(Data extracted from a collection)
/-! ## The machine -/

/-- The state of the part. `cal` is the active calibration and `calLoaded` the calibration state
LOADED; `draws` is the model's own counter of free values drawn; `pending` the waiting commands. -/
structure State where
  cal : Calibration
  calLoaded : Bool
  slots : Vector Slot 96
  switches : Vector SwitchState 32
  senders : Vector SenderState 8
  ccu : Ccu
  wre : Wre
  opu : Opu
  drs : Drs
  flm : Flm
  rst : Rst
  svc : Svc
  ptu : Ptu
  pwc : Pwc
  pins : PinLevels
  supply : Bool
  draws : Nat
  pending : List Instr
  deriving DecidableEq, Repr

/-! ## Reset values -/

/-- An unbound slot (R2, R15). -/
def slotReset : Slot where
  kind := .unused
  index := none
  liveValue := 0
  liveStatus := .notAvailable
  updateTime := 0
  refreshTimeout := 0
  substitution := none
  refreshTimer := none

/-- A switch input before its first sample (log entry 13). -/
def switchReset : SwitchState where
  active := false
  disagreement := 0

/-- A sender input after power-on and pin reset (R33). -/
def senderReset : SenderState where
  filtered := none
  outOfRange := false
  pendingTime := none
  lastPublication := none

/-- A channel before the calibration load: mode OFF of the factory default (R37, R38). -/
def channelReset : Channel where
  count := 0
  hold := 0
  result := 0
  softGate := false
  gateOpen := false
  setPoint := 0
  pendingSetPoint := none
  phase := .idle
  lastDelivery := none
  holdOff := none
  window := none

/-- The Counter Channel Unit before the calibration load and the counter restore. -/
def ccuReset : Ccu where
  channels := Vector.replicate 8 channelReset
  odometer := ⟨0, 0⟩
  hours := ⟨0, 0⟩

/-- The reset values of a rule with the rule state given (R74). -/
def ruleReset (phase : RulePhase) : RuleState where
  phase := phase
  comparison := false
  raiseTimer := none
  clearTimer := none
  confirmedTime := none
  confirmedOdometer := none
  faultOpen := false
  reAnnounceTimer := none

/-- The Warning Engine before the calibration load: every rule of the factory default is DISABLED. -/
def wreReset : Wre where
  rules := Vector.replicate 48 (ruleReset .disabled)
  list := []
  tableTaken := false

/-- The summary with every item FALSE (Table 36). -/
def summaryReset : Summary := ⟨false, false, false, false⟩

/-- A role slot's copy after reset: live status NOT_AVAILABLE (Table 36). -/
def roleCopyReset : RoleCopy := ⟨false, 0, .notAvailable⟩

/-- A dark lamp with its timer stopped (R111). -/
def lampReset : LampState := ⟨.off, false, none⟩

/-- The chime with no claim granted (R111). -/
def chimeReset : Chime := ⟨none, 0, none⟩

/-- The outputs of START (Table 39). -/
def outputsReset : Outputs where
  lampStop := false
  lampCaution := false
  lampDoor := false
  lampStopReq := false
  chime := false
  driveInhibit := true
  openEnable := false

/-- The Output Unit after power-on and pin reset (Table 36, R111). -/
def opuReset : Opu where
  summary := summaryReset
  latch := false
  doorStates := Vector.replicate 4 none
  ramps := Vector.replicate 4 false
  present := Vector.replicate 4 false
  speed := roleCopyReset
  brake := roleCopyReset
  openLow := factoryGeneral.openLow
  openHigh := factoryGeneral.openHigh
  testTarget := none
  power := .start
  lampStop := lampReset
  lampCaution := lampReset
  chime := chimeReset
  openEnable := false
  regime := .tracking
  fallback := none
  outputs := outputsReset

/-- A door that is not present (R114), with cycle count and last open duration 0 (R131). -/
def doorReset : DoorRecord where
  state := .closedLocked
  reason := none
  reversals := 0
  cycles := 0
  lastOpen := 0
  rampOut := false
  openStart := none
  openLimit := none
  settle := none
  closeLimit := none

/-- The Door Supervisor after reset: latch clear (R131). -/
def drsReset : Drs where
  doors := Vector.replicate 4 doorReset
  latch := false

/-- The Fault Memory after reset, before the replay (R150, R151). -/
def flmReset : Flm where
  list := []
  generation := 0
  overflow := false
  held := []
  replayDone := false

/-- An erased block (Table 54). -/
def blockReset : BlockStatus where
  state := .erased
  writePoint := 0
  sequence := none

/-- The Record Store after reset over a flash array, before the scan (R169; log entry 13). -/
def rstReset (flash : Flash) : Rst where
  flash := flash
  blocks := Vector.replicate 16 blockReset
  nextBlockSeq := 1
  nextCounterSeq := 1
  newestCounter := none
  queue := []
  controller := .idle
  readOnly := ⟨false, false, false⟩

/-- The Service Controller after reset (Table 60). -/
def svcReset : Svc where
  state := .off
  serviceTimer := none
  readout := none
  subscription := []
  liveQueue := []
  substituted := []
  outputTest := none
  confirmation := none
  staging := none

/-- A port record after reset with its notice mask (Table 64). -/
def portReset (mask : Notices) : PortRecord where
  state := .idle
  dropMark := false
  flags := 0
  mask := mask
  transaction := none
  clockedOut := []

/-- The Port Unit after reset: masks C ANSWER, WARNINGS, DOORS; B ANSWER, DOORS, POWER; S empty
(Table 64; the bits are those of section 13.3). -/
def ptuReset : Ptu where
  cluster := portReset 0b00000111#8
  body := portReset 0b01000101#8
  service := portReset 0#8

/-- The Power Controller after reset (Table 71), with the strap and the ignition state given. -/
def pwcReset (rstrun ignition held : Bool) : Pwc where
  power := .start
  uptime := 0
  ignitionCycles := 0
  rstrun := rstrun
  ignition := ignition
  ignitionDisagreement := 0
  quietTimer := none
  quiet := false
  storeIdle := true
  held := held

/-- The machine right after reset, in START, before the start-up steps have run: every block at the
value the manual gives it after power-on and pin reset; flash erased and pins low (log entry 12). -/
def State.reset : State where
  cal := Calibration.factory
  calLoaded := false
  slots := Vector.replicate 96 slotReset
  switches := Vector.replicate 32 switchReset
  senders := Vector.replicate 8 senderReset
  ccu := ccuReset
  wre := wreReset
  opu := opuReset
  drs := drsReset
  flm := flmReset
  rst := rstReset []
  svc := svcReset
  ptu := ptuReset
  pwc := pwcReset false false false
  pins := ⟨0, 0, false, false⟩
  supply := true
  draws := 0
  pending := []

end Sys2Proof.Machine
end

==

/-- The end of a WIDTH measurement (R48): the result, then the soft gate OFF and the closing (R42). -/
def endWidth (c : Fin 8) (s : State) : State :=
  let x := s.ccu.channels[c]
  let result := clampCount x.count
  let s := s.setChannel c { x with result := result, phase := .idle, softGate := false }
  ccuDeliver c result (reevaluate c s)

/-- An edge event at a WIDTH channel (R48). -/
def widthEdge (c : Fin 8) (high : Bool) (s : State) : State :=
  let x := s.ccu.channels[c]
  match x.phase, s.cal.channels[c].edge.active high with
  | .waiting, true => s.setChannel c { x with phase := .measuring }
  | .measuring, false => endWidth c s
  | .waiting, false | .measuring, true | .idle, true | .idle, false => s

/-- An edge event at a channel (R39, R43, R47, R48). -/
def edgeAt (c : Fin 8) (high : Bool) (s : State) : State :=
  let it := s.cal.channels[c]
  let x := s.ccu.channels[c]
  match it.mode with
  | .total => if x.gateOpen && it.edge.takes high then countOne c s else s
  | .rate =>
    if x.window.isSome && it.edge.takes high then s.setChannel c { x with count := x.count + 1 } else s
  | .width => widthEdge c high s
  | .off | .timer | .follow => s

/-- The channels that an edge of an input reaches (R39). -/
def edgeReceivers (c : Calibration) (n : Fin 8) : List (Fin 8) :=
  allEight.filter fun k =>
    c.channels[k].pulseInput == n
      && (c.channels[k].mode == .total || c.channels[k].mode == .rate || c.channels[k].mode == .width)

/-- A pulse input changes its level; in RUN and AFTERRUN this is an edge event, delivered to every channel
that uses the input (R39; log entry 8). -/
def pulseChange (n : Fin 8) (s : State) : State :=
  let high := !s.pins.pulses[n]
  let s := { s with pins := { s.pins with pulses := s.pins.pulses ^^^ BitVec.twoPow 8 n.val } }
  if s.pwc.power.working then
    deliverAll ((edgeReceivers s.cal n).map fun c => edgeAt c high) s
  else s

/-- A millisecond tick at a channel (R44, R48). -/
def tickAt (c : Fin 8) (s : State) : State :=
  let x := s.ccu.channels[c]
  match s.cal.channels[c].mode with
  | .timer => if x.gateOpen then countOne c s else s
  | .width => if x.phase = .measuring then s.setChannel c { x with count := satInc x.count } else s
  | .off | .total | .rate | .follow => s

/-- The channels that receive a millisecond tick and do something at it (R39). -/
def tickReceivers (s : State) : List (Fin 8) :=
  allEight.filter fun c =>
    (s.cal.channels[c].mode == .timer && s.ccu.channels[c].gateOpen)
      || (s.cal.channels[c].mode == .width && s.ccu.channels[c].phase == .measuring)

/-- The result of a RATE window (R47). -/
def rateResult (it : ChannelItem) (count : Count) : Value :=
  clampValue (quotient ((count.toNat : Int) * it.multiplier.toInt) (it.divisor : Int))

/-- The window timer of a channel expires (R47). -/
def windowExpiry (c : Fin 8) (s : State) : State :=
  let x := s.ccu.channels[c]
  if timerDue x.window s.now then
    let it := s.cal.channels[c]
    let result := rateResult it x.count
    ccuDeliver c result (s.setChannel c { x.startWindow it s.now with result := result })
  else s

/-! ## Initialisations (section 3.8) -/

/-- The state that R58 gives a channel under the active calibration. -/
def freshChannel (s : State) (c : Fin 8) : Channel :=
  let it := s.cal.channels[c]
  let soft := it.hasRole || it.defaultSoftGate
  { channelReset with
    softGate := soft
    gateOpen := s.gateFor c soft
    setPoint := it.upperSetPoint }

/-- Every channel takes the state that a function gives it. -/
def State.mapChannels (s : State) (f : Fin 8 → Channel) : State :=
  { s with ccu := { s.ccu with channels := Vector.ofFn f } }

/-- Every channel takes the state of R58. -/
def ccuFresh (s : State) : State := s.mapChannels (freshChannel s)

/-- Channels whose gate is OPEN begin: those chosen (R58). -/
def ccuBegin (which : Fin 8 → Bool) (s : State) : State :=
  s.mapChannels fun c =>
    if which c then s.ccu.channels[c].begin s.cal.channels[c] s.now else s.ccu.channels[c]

# Exercise details:
What you give back should be only the lines of the records above, starting at the line with "confirmedTime := none" and ending at the line with "def wreReset : Wre where", restated word for word.

# Solution to this task:
  confirmedTime := none
  confirmedOdometer := none
  faultOpen := false
  reAnnounceTimer := none

/-- The Warning Engine before the calibration load: every rule of the factory default is DISABLED. -/
def wreReset : Wre where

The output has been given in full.